Ridgeview Farm brings their wonderful seasonable bouquets to the Wednesday market.  The recent heat wave means another round of summer’s favorite flower — the zinnia.    Ridgeview is in the middle of apple season.  They grow over 60 kinds.   Ask about the different apples – some have very colorful histories.

Welcome Twin Palms Farm to the Wednesday market.   Twin Palms has been at the Thursday market which sadly has closed for the summer, so they are joining us Wednesday mornings.

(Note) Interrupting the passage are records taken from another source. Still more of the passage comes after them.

/-- A write to a line that the host holds sends a BISnpInv (R408). -/
def State.snoopHost (s : State) (line : Nat) : State :=
  if s.hostPort.hostHeld.contains line then
    { s with hostPort := { s.hostPort with hostHeld := s.hostPort.hostHeld.filter (· ≠ line), snooped := line :: s.hostPort.snooped } }
  else s

/-- What the directory says of other modules' copies of a line of this module (R416). -/
def State.remoteAt (s : State) (line : Nat) : Nat := SMap.get 0 s.remote line

/-- A write to a line that other modules share has its directory invalidate their copies (R307, R416). -/
def State.snoopRemote (s : State) (line : Nat) : State :=
  if s.remoteAt line = 1 then { s with remote := SMap.set 0 s.remote line 0, remoteInv := line :: s.remoteInv } else s

/-- A device write has performed at the home of a line: copies of the host and of other modules are invalidated (R307). -/
def State.snoopCopies (s : State) (line : Nat) : State := (s.snoopHost line).snoopRemote line

/-- The lines that one other module holds alone are recalled from it before the home serves them (R416). -/
def State.recallLines (s : State) (ls : List Nat) : State :=
  ls.foldl (fun (t : State) l => if t.remoteAt l = 2 then { t with remote := SMap.set 0 t.remote l 3 } else t) s

/-- Whether the home must wait for such a recall. -/
def State.heldAway (s : State) (a : Acc) : Bool := a.lines.any (fun l => 2 ≤ s.remoteAt l)

/-- What a proxy slice holds of a line of another module (R416). -/
def State.proxy (s : State) (line : Nat) : Proxy := (SMap.find? s.proxies line).getD ⟨0, false, none, false, false⟩

def State.setProxy (s : State) (line : Nat) (p : Proxy) : State := { s with proxies := SMap.put s.proxies line p }

/-- A write has performed at a proxy that holds the only copy: it is M (R416). -/
def State.proxyWrite (s : State) (line : Nat) : State := s.setProxy line { s.proxy line with st := 3 }

/-- A proxy after a line operation: DISCARD and LASTUSE leave no copy, a FLUSHL leaves a clean one (R301, R416). -/
def State.proxyAfter (s : State) (line op : Nat) : State :=
  let p := s.proxy line
  if op = 3 then (if p.st = 3 then s.setProxy line { p with st := 2 } else s) else s.setProxy line { p with st := 0 }

/-- The write or line operation of a journal entry performs at a memory line or a bank (R284, R296, R300, R365). -/
def State.performStore (s : State) (a : Acc) (n : Nat) : State :=
  let e := (s.bind a.ctx a.core).entry n
  let line := a.la / 128
  let s1 :=
    if e.lineOp = 1 then { s.dropLine line with l2 := SMap.set false s.l2 line false }
    else if e.lineOp = 2 then { (s.writeBack line).dropLine line with l2 := SMap.set false s.l2 line false }
    else if e.lineOp = 3 then s.writeBack line
    else
      let t := s.writeAt a.la e.data
      let u := if e.full then t.setFull a.la e.data.length true else t
      if e.poison then u.setPoison a.la else u
  let s2 :=
    if isAperture a.la then (if e.lineOp = 0 then s1.proxyWrite line else s1.proxyAfter line e.lineOp)
    else if isMemory a.la && e.lineOp ≠ 3 then s1.snoopCopies line else s1
  (s2.modAcc a.id (fun q => { q with st := .done })).arrived a

/-- A scalar, vector or code read performs (R295). -/
def State.performRead (s : State) (a : Acc) : State := s.answer a (s.bytesOf a.la a.blocks) (s.poisonedOf a.la a.blocks)

/-- An AMO performs at a bank or a home slice (R298). -/
def State.performAmo (s : State) (a : Acc) (op : Nat) (b c : Word) : State :=
  let poison := s.poisoned a.la a.size
  let o := s.amoAt a.la a.size (op % 16) b c
  (if isMemory a.la then o.2.snoopCopies (a.la / 128) else o.2).answer a (leBytes a.size o.1) poison

/-- Whether an access writes its line at the home and so waits for leases (R288): stores, DISCARD, LASTUSE and AMOs. -/
def State.writesLine (s : State) (a : Acc) : Bool :=
  match a.kind with
  | .store n => ((s.bind a.ctx a.core).entry n).lineOp ≠ 3
  | .amo _ _ _ => true
  | .engine (some _) _ => true
  | .cxl _ => true
  | _ => false

/-- A write of the host performs at the home slice like a device write (R408): copies of other modules are invalidated, and the host's own
stays its affair. -/
def State.performCxl (s : State) (a : Acc) (bs : List Byte) : State := ((s.snoopRemote (a.la / 128)).writeAt a.la bs).dropAcc a.id

/-- A write of an engine performs (R270, R284, R366): full bits are set; poison lost to class U sets CHKI.LOST. -/
def State.performEngine (s : State) (a : Acc) (bs : List Byte) (poison : Bool) : State :=
  let lost := poison && s.classAt a.la = 2
  let s1 := if isAperture a.la then s.proxyWrite (a.la / 128) else if isMemory a.la then s.snoopCopies (a.la / 128) else s
  let s2 := s1.writeAt a.la bs
  let s3 := if isScratch a.la then s2.setFull a.la bs.length true else s2
  let s4 := if poison then s3.setPoison a.la else s3
  let s5 := if lost then s4.modBind a.ctx a.core (fun b => { b with chki := setBit b.chki chkLost }) else s4
  s5.modAcc a.id (fun q => { q with st := .done })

Here’s how the farmer describes the farm.  “We are a small-scale community-supported farm run by one farmer and his sidekick, always practicing natural and sustainable growing methods, bringing together the ingredients that make our bodies healthier without the use of synthetic fertilizers, pesticides, herbicides or genetically modified plants. We are registered organic; practice dry-farming techniques whenever possible to conserve water; rotate crops and grow cover crops to ensure soil strength and fertility. Most importantly, we work hard and have fun growing our fruits and vegetables. Enjoy.”

These are some of what they grow Arugula, Apples, Beets, Broccoli, Bok Choy, Cabbage, Carrots, Cilantro, Cucumbers, Eggplant, Green Beans, Figs, Herbs, Kale, Kohlrabi, Lettuce, Onions, Peaches, Pears, Peppers, Plums, Potatoes, Pumpkins, Radishes, Raspberries, Salad Mix, Snap Peas, Spinach, Strawberries, Squash- Summer/Winter, Swiss Chard, Turnips, Tomatoes and Flowers.  They have a CSA

Welcome Louis and Karen.





An apple a day… that’s all we ask

Celebrate fresh, local apples at the market this Saturday, September 8th.  Free Tastings

Does an apple a day keep the doctor away?    This old Welsh proverb actually applies to all round fruit — but the apple does have some excellent nutritional benefits.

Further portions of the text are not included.